> INSTRUCTIONS TO FOLLOW
Using the data beneath this instruction, retype only the lines from the one that contains "Sys2Proof.Machine.execFaultLogRelease m be d s" down to the one that contains "Sys2Proof.Machine.execRainClear m be num arg s", both included, exactly as they appear.

Saved entries

******************************

-- ==== Sys2Proof/Machine/Dispatch.lean ====
section
/-! DEFINITION. One arm for each row of spec/opcode_table.json. -/

namespace Sys2Proof.Machine

def exec (i : Instr) (s : State) : Host.Outcome State Fault Refusal :=
  match i with
  | .reset straps => Sys2Proof.Machine.execReset straps s
  | .pPortWrite m a be d => Sys2Proof.Machine.execPPortWrite m a be d s
  | .pPortRead m a => Sys2Proof.Machine.execPPortRead m a s
  | .identityWord m be i1 d => Sys2Proof.Machine.execIdentityWord m be i1 d s
  | .guardedSpanWord m be d => Sys2Proof.Machine.execGuardedSpanWord m be d s
  | .masterWord m be k d => Sys2Proof.Machine.execMasterWord m be k d s
  | .windowExtentWord m be e d => Sys2Proof.Machine.execWindowExtentWord m be e d s
  | .windowEnable m be e d => Sys2Proof.Machine.execWindowEnable m be e d s
  | .windowDisable m be e d => Sys2Proof.Machine.execWindowDisable m be e d s
  | .selectorWord m be d => Sys2Proof.Machine.execSelectorWord m be d s
  | .timeSetupWord m be i1 d => Sys2Proof.Machine.execTimeSetupWord m be i1 d s
  | .pathModeWord m be p d => Sys2Proof.Machine.execPathModeWord m be p d s
  | .timerSetupWord m be p i1 d => Sys2Proof.Machine.execTimerSetupWord m be p i1 d s
  | .penaltyWord m be p d => Sys2Proof.Machine.execPenaltyWord m be p d s
  | .statusBytesWord m be p d => Sys2Proof.Machine.execStatusBytesWord m be p d s
  | .streamSetupWord m be st d => Sys2Proof.Machine.execStreamSetupWord m be st d s
  | .divertFilterWord m be f d => Sys2Proof.Machine.execDivertFilterWord m be f d s
  | .inboundRelease m be n d => Sys2Proof.Machine.execInboundRelease m be n d s
  | .ringStartField m be n d => Sys2Proof.Machine.execRingStartField m be n d s
  | .faultLogRelease m be d => Sys2Proof.Machine.execFaultLogRelease m be d s
  | .lineWord m be l d => Sys2Proof.Machine.execLineWord m be l d s
  | .alarmSetupWord m be i1 d => Sys2Proof.Machine.execAlarmSetupWord m be i1 d s
  | .headerWrite m a be d => Sys2Proof.Machine.execHeaderWrite m a be d s
  | .stagingWrite m a be d => Sys2Proof.Machine.execStagingWrite m a be d s
  | .pathEnable m be num arg => Sys2Proof.Machine.execPathEnable m be num arg s
  | .pathDisable m be num arg => Sys2Proof.Machine.execPathDisable m be num arg s
  | .pathReset m be num arg => Sys2Proof.Machine.execPathReset m be num arg s
  | .ringStart m be num arg => Sys2Proof.Machine.execRingStart m be num arg s
  | .ringStop m be num arg => Sys2Proof.Machine.execRingStop m be num arg s
  | .ringReset m be num arg => Sys2Proof.Machine.execRingReset m be num arg s
  | .outFlush m be num arg => Sys2Proof.Machine.execOutFlush m be num arg s
  | .outSeqSet m be num arg => Sys2Proof.Machine.execOutSeqSet m be num arg s
  | .streamReset m be num arg => Sys2Proof.Machine.execStreamReset m be num arg s
  | .timeSet m be num arg => Sys2Proof.Machine.execTimeSet m be num arg s
  | .timeAdjust m be num arg => Sys2Proof.Machine.execTimeAdjust m be num arg s
  | .rainSet m be num arg => Sys2Proof.Machine.execRainSet m be num arg s
  | .rainClear m be num arg => Sys2Proof.Machine.execRainClear m be num arg s
  | .queryPath m be num arg => Sys2Proof.Machine.execQueryPath m be num arg s
  | .alarmAck m be num arg => Sys2Proof.Machine.execAlarmAck m be num arg s
  | .logReset m be num arg => Sys2Proof.Machine.execLogReset m be num arg s
  | .snapshot m be num arg => Sys2Proof.Machine.execSnapshot m be num arg s
  | .unknownCommand m be code num arg => Sys2Proof.Machine.execUnknownCommand m be code num arg s
  | .accept p => Sys2Proof.Machine.execAccept p s
  | .reject p => Sys2Proof.Machine.execReject p s
  | .report p margin profile unit => Sys2Proof.Machine.execReport p margin profile unit s
  | .unknownUnitMessage p b0 b1 b2 b3 => Sys2Proof.Machine.execUnknownUnitMessage p b0 b1 b2 b3 s
  | .carry p condition bytes => Sys2Proof.Machine.execCarry p condition bytes s
  | .gapExpiry st => Sys2Proof.Machine.execGapExpiry st s
  | .ageing => Sys2Proof.Machine.execAgeing s
  | .selection => Sys2Proof.Machine.execSelection s
  | .sendStart p => Sys2Proof.Machine.execSendStart p s
  | .sendEnd p => Sys2Proof.Machine.execSendEnd p s
  | .tuneStart p => Sys2Proof.Machine.execTuneStart p s
  | .tuneEnd p => Sys2Proof.Machine.execTuneEnd p s
  | .noAnswer p => Sys2Proof.Machine.execNoAnswer p s
  | .probeChannelUnderflow p => Sys2Proof.Machine.execProbeChannelUnderflow p s
  | .silenceUnderflow p => Sys2Proof.Machine.execSilenceUnderflow p s
  | .holdCompareMatch p => Sys2Proof.Machine.execHoldCompareMatch p s
  | .holdUnderflow p => Sys2Proof.Machine.execHoldUnderflow p s
  | .guardUnderflow p => Sys2Proof.Machine.execGuardUnderflow p s
  | .pinChange l high => Sys2Proof.Machine.execPinChange l high s
  | .filterExpiry l => Sys2Proof.Machine.execFilterExpiry l s
  | .pulseWatchdog => Sys2Proof.Machine.execPulseWatchdog s
  | .holdoverLimit => Sys2Proof.Machine.execHoldoverLimit s
  | .slewEnd => Sys2Proof.Machine.execSlewEnd s
  | .ppsOut => Sys2Proof.Machine.execPpsOut s
  | .pulseEnd e => Sys2Proof.Machine.execPulseEnd e s
  | .statusSubmit => Sys2Proof.Machine.execStatusSubmit s
  | .outcomeSubmit => Sys2Proof.Machine.execOutcomeSubmit s
  | .faultEntrySubmit => Sys2Proof.Machine.execFaultEntrySubmit s
  | .passingAccessIssue => Sys2Proof.Machine.execPassingAccessIssue s
  | .burstStart => Sys2Proof.Machine.execBurstStart s
  | .burstEnd => Sys2Proof.Machine.execBurstEnd s
  | .burstError k => Sys2Proof.Machine.execBurstError k s

end Sys2Proof.Machine
end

******************************

> RESULT OF THIS EXERCISE
  | .faultLogRelease m be d => Sys2Proof.Machine.execFaultLogRelease m be d s
  | .lineWord m be l d => Sys2Proof.Machine.execLineWord m be l d s
  | .alarmSetupWord m be i1 d => Sys2Proof.Machine.execAlarmSetupWord m be i1 d s
  | .headerWrite m a be d => Sys2Proof.Machine.execHeaderWrite m a be d s
  | .stagingWrite m a be d => Sys2Proof.Machine.execStagingWrite m a be d s
  | .pathEnable m be num arg => Sys2Proof.Machine.execPathEnable m be num arg s
  | .pathDisable m be num arg => Sys2Proof.Machine.execPathDisable m be num arg s
  | .pathReset m be num arg => Sys2Proof.Machine.execPathReset m be num arg s
  | .ringStart m be num arg => Sys2Proof.Machine.execRingStart m be num arg s
  | .ringStop m be num arg => Sys2Proof.Machine.execRingStop m be num arg s
  | .ringReset m be num arg => Sys2Proof.Machine.execRingReset m be num arg s
  | .outFlush m be num arg => Sys2Proof.Machine.execOutFlush m be num arg s
  | .outSeqSet m be num arg => Sys2Proof.Machine.execOutSeqSet m be num arg s
  | .streamReset m be num arg => Sys2Proof.Machine.execStreamReset m be num arg s
  | .timeSet m be num arg => Sys2Proof.Machine.execTimeSet m be num arg s
  | .timeAdjust m be num arg => Sys2Proof.Machine.execTimeAdjust m be num arg s
  | .rainSet m be num arg => Sys2Proof.Machine.execRainSet m be num arg s
  | .rainClear m be num arg => Sys2Proof.Machine.execRainClear m be num arg s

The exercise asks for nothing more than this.